Russian historian and professor (born 1960)

Valery Dmitriyevich Solovei (born 19 August 1960) is a Russian historian, political scientist and conspiracy theorist, who served as the professor and head of the Public Relations Department at the Moscow State Institute of International Relations (MGIMO). He resigned from the MGIMO on June 19, 2019.

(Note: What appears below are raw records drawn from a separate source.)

/-- A store performed changes the bytes that it stores to and no other byte of any memory: in a scratchpad, host memory, a peer's memory, at
the home of a line, whose other bytes are as they showed before (R324), in the copies of a line in the core's L1, in a new copy there, and
in a piece that the die's own L2 holds, other dies' copies of which go (R295). A load of host or peer memory gives the stored bytes, which
rests on logs 5 and 6: in the model nobody else writes these memories (DESIGN CHOICE). That a store to the far tier is performed beyond the L1
under `.l1` too is read from R350 (log 74, DEDUCED). -/
def Obligations.StoresChangeExactlyTheirBytes : Prop :=
  ∀ (s t : State) (w : Who) (data : List Byte) (ea : W64) (site cl off n pa : Nat), s.memWf →
    let byte := fun (a k : Nat) (old : Byte) => if a ≤ k ∧ k < a + data.length then data.getD (k - a) 0 else old
    (s.doStore w (.csp site cl off) data ea = .ok t →
      (∀ k, t.byte (.csp site cl k) = byte off k (s.byte (.csp site cl k))) ∧
      (∀ p : Loc, (∀ k, p ≠ .csp site cl k) → t.byte p = s.byte p)) ∧
    (s.doStore w (.dsp site off) data ea = .ok t →
      (∀ k, t.byte (.dsp site k) = byte off k (s.byte (.dsp site k))) ∧ (∀ p : Loc, (∀ k, p ≠ .dsp site k) → t.byte p = s.byte p)) ∧
    (s.doStore w (.peer n off) data ea = .ok t →
      (∀ k, t.byte (.peer n k) = byte off k (s.byte (.peer n k))) ∧ (∀ p : Loc, (∀ k, p ≠ .peer n k) → t.byte p = s.byte p) ∧
      t.doLoad w (.peer n off) data.length ea = .ok (data, t)) ∧
    (s.doStore w (.host off) data ea = .ok t →
      (∀ k, t.byte (.host k) = byte off k (s.byte (.host k))) ∧ (∀ p : Loc, (∀ k, p ≠ .host k) → t.byte p = s.byte p) ∧
      t.doLoad w (.host off) data.length ea = .ok (data, t)) ∧
    (let at_ := s.homeLine w (pa / 64) * 64
     let old := if s.zeroLine w (pa / 64) then List.replicate 64 0 else s.shown w (pa / 64)
     old.length = 64 → pa % 64 + data.length ≤ 64 →
      (∀ k, (s.homeWrite w pa data).byte (.home k) =
        byte (at_ + pa % 64) k (if at_ ≤ k ∧ k < at_ + 64 then old.getD (k - at_) 0 else s.byte (.home k))) ∧
      (∀ p : Loc, (∀ k, p ≠ .home k) → (s.homeWrite w pa data).byte p = s.byte p)) ∧
    (data ≠ [] → pa % 64 + data.length ≤ 64 →
      (isKick pa = false → (s.forward pa < farBase → s.doStore w (.mem pa .l1) data ea = s.l1Write w (s.forward pa) data ea) ∧
        (farBase ≤ s.forward pa → s.doStore w (.mem pa .l1) data ea = s.writePast w .l2 (s.forward pa) data ea) ∧
        s.doStore w (.mem pa .l2) data ea = s.writePast w .l2 (s.forward pa) data ea) ∧
      (s.l1Write w pa data ea = .ok t →
        let c := w.c
        let old := (s.core c).l1
        (∀ e, l1Find (s.core c) (pa / 64) = some e →
          (∀ id l k, tget? old id = some l → l.line = pa / 64 → l.bytes.length = 64 →
            t.byte (.l1 c id k) = byte (pa % 64) k (s.byte (.l1 c id k))) ∧
          (∀ p : Loc, (∀ c' id l k, coreKey c' = coreKey c → tget? old id = some l → l.line = pa / 64 → p ≠ .l1 c' id k) →
            t.byte p = s.byte p)) ∧
        (copiesOf old (pa / 64) = [] → (l1Set (s.core c) (pa / 64)).length < 8 →
          let id := (s.core c).l1Next
          (∀ k, t.byte (.l1 c id k) = byte (pa % 64) k 0) ∧
          (∀ p : Loc, (∀ c' k, coreKey c' = coreKey c → p ≠ .l1 c' id k) → t.byte p = s.byte p))) ∧
      (s.cohWrite w .l2 pa data ea = .ok t → hasL2 w.c.site = true →
        let at_ := s.forward pa
        ∀ v g, s.piece w.c.site (at_ / 64) = some v → v.bytes.length = 64 → tget? (s.die w.c.site).tags (at_ / 64 / 32) = some g →
          (v.dirty = true ∨ s.reachHome w (at_ / 64 * 64) ea = .ok s ∧
            s.reachCopies w (at_ / 64) ((s.holders (at_ / 64)).filter (· != w.c.site)) ea = .ok ()) →
          (∀ k, t.byte (.l2 w.c.site (at_ / 64) k) = byte (at_ % 64) k (s.byte (.l2 w.c.site (at_ / 64) k))) ∧
          (∀ p : Loc, (∀ st k, p ≠ .l2 st (at_ / 64) k) → t.byte p = s.byte p)))

/-! ### Scalar words: results (R99 to R117) -/

/-- `ADD`, `ADDI`, `SUB`, `MUL` and `DIV` complete and give the result of R102 to R104 through the frame of R99; an FN without a meaning
raises `ILLEGAL`. -/
def Obligations.ArithmeticWordsGiveTheirResults : Prop :=
  ∀ (s u : State) (t : Tag) (d : Bool) (r a b : BitVec 6) (f : BitVec 3) (i : BitVec 9) (x y : W64),
    s.Issues t false → tagInt s.cls t = true → s.destOk r = true → s.srcOk a = true → s.room d r = .ok () →
    (2 < f → exec (.add t d r a b f) s = .next (s.faulted .ILLEGAL 0 0) ∧ exec (.sub t d r a b f) s = .next (s.faulted .ILLEGAL 0 0)) ∧
    (3 < f → exec (.mul t d r a b f) s = .next (s.faulted .ILLEGAL 0 0) ∧ exec (.div t d r a b f) s = .next (s.faulted .ILLEGAL 0 0)) ∧
    (s.Reads1 a x u → exec (.addi t d r a i) s = .next ((u.put d r (x + i.signExtend 64)).past t)) ∧
    (s.srcOk b = true → s.Reads2 a b x y u →
      (f = 0 → exec (.add t d r a b f) s = .next ((u.put d r (x + y)).past t)) ∧
      (f = 1 → exec (.add t d r a b f) s =
        .next ((u.put d r (BitVec.ofInt 64 (max (-(2 ^ 63)) (min (2 ^ 63 - 1) (x.toInt + y.toInt))))).past t)) ∧
      (f = 2 → exec (.add t d r a b f) s = .next ((u.put d r (BitVec.ofNat 64 (min (2 ^ 64 - 1) (x.toNat + y.toNat)))).past t)) ∧
      (f = 0 → exec (.sub t d r a b f) s = .next ((u.put d r (x - y)).past t)) ∧
      (f = 1 → exec (.sub t d r a b f) s =
        .next ((u.put d r (BitVec.ofInt 64 (max (-(2 ^ 63)) (min (2 ^ 63 - 1) (x.toInt - y.toInt))))).past t)) ∧
      (f = 2 → exec (.sub t d r a b f) s = .next ((u.put d r (if x.toNat < y.toNat then 0 else x - y)).past t)) ∧
      (f = 0 → exec (.mul t d r a b f) s = .next ((u.put d r (x * y)).past t)) ∧
      (f = 1 → exec (.mul t d r a b f) s = .next ((u.put d r (BitVec.ofInt 64 (x.toInt * y.toInt / 2 ^ 64))).past t)) ∧
      (f = 2 → exec (.mul t d r a b f) s = .next ((u.put d r (BitVec.ofNat 64 (x.toNat * y.toNat / 2 ^ 64))).past t)) ∧
      (f = 3 → exec (.mul t d r a b f) s = .next ((u.put d r (BitVec.ofInt 64 (x.toInt * y.toNat / 2 ^ 64))).past t)) ∧
      (f = 0 → exec (.div t d r a b f) s =
        .next ((u.put d r (if y = 0 then 0xFFFFFFFFFFFFFFFF else x.sdiv y)).past t)) ∧
      (f = 1 → exec (.div t d r a b f) s = .next ((u.put d r (if y = 0 then 0xFFFFFFFFFFFFFFFF else x / y)).past t)) ∧
      (f = 2 → exec (.div t d r a b f) s = .next ((u.put d r (if y = 0 then x else x.srem y)).past t)) ∧
      (f = 3 → exec (.div t d r a b f) s = .next ((u.put d r (if y = 0 then x else x % y)).past t)))

/-- The logical words, the shifts, `MIN`, `MAX` and `SEL` complete and give the result of R105 and R107; an FN without a meaning raises
`ILLEGAL`. -/
def Obligations.LogicAndShiftWordsGiveTheirResults : Prop :=
  ∀ (s u : State) (t : Tag) (d : Bool) (r a b : BitVec 6) (f : BitVec 3) (i : BitVec 9) (x y : W64),
    s.Issues t false → tagInt s.cls t = true → s.destOk r = true → s.srcOk a = true → s.room d r = .ok () →
    s.pred 7 = true ∧
    (1 < f → exec (.minK t d r a b f) s = .next (s.faulted .ILLEGAL 0 0) ∧ exec (.maxK t d r a b f) s = .next (s.faulted .ILLEGAL 0 0)) ∧
    (∀ (k : Cls) (w : W32), (w.extractLsb' 22 8).toNat ∈ [0x06, 0x08, 0x0A, 0x0C, 0x0E, 0x10] → w.extractLsb' 0 3 ≠ 0 → decode k w = none) ∧
    (s.Reads1 a x u →
      exec (.andi t d r a i) s = .next ((u.put d r (x &&& i.signExtend 64)).past t) ∧
      exec (.ori t d r a i) s = .next ((u.put d r (x ||| i.signExtend 64)).past t) ∧
      exec (.xori t d r a i) s = .next ((u.put d r (x ^^^ i.signExtend 64)).past t) ∧
      exec (.shli t d r a i) s = .next ((u.put d r (x <<< (i.toNat % 64))).past t) ∧
      exec (.shri t d r a i) s = .next ((u.put d r (x >>> (i.toNat % 64))).past t) ∧
      exec (.srai t d r a i) s = .next ((u.put d r (x.sshiftRight (i.toNat % 64))).past t)) ∧
    (s.srcOk b = true → s.Reads2 a b x y u →
      exec (.andK t d r a b) s = .next ((u.put d r (x &&& y)).past t) ∧
      exec (.orK t d r a b) s = .next ((u.put d r (x ||| y)).past t) ∧
      exec (.xorK t d r a b) s = .next ((u.put d r (x ^^^ y)).past t) ∧
      exec (.shl t d r a b) s = .next ((u.put d r (x <<< (y.toNat % 64))).past t) ∧
      exec (.shr t d r a b) s = .next ((u.put d r (x >>> (y.toNat % 64))).past t) ∧
      exec (.sra t d r a b) s = .next ((u.put d r (x.sshiftRight (y.toNat % 64))).past t) ∧
      (f = 0 → exec (.minK t d r a b f) s = .next ((u.put d r (if x.toInt ≤ y.toInt then x else y)).past t)) ∧
      (f = 1 → exec (.minK t d r a b f) s = .next ((u.put d r (if x.toNat ≤ y.toNat then x else y)).past t)) ∧
      (f = 0 → exec (.maxK t d r a b f) s = .next ((u.put d r (if x.toInt ≤ y.toInt then y else x)).past t)) ∧
      (f = 1 → exec (.maxK t d r a b f) s = .next ((u.put d r (if x.toNat ≤ y.toNat then y else x)).past t)) ∧
      exec (.sel t d r a b f) s = .next ((u.put d r (if s.pred f.toNat = true then x else y)).past t))

/-- `LI`, `LSI`, `BFX`, `BFI` and `BITC` complete and give the result of R108 to R110; an FN without a meaning and a
register that `LSI` and `BFI` cannot have raise `ILLEGAL`. -/
def Obligations.ConstantAndFieldWordsGiveTheirResults : Prop :=
  ∀ (s u : State) (t : Tag) (d : Bool) (r a b : BitVec 6) (f : BitVec 3) (n : BitVec 16) (x y : W64),
    s.Issues t false → tagInt s.cls t = true →
    (48 ≤ r.toNat → exec (.lsi t r n) s = .next (s.faulted .ILLEGAL 0 0) ∧ exec (.bfi t d r a b) s = .next (s.faulted .ILLEGAL 0 0)) ∧
    (1 < f → exec (.bfx t d r a b f) s = .next (s.faulted .ILLEGAL 0 0)) ∧ (4 < f → exec (.bitc t d r a f) s = .next (s.faulted .ILLEGAL 0 0)) ∧
    (∀ (k : Cls) (w : W32), w.extractLsb' 22 8 = 0x1A → w.extractLsb' 0 3 ≠ 0 → decode k w = none) ∧
    (s.destOk r = true → s.room false r = .ok () → exec (.li t r n) s = .next ((s.put false r (n.signExtend 64)).past t)) ∧
    (s.destOk r = true → r.toNat < 48 →
      exec (.lsi t r n) s = .next ((s.put false r ((s.reg r.toNat <<< 16) ||| n.setWidth 64)).past t)) ∧
    (s.destOk r = true → s.srcOk a = true → s.room d r = .ok () → s.Reads1 a x u →
      (f = 0 → exec (.bitc t d r a f) s =
        .next ((u.put d r (BitVec.ofNat 64 ((List.range 64).countP fun k => x.getLsbD k))).past t)) ∧
      (f = 1 → ∃ n : Nat, exec (.bitc t d r a f) s = .next ((u.put d r (BitVec.ofNat 64 n)).past t) ∧
        n ≤ 64 ∧ (∀ k, 64 ≤ k + n → x.getLsbD k = false) ∧ (n < 64 → x.getLsbD (63 - n) = true)) ∧
      (f = 2 → ∃ n : Nat, exec (.bitc t d r a f) s = .next ((u.put d r (BitVec.ofNat 64 n)).past t) ∧
        n ≤ 64 ∧ (∀ k, k < n → x.getLsbD k = false) ∧ (n < 64 → x.getLsbD n = true)) ∧
      (f = 4 → ∃ v : W64, exec (.bitc t d r a f) s = .next ((u.put d r v).past t) ∧
        ∀ k, k < 8 → v.extractLsb' (8 * k) 8 = x.extractLsb' (8 * (7 - k)) 8) ∧
      (f = 3 → exec (.bitc t d r a f) s = .next ((u.put d r x.reverse).past t))) ∧
    (s.destOk r = true → s.srcOk a = true → s.srcOk b = true → s.Reads2 a b x y u →
      let pos := (y.extractLsb' 0 6).toNat
      let len := if (y.extractLsb' 8 6).toNat = 0 then 64 else (y.extractLsb' 8 6).toNat
      let mask : W64 := BitVec.ofNat 64 (2 ^ len - 1)
      (s.room d r = .ok () → f = 0 → exec (.bfx t d r a b f) s = .next ((u.put d r ((x >>> pos) &&& mask)).past t)) ∧
      (s.room d r = .ok () → f = 1 → exec (.bfx t d r a b f) s = .next ((u.put d r
        (if ((x >>> pos) &&& mask).getLsbD (len - 1) then ((x >>> pos) &&& mask) ||| ~~~mask else (x >>> pos) &&& mask)).past t)) ∧
      (r.toNat < 48 → exec (.bfi t d r a b) s = .next ((u.put d r
        ((s.reg r.toNat &&& ~~~(mask <<< pos)) ||| ((x <<< pos) &&& (mask <<< pos)))).past t)))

On 27 October 2023 Solovei announced that Putin had died on Thursday, October 26, from complications of cancer. According to Solovei, the Putin we see now is actually his body double who has been replacing Putin during last several months on some meetings.
==Political forecasts==
Solovei is known for his political forecasts. Some of his predictions about changes in the Russian leadership turned out to be accurate. In 2016, he predicted the appointments of Anton Vaino and Vyacheslav Volodin as the Kremlin Chief of Staff and the Chairman of the State Duma, respectively. In January 2022, Solovey correctly predicted the Russian invasion of Ukraine, but had previously claimed that a major war between Russia and Ukraine was "out of question". Solovei also incorrectly predicted a Russian attack on the Baltic states in 2019 and 2020.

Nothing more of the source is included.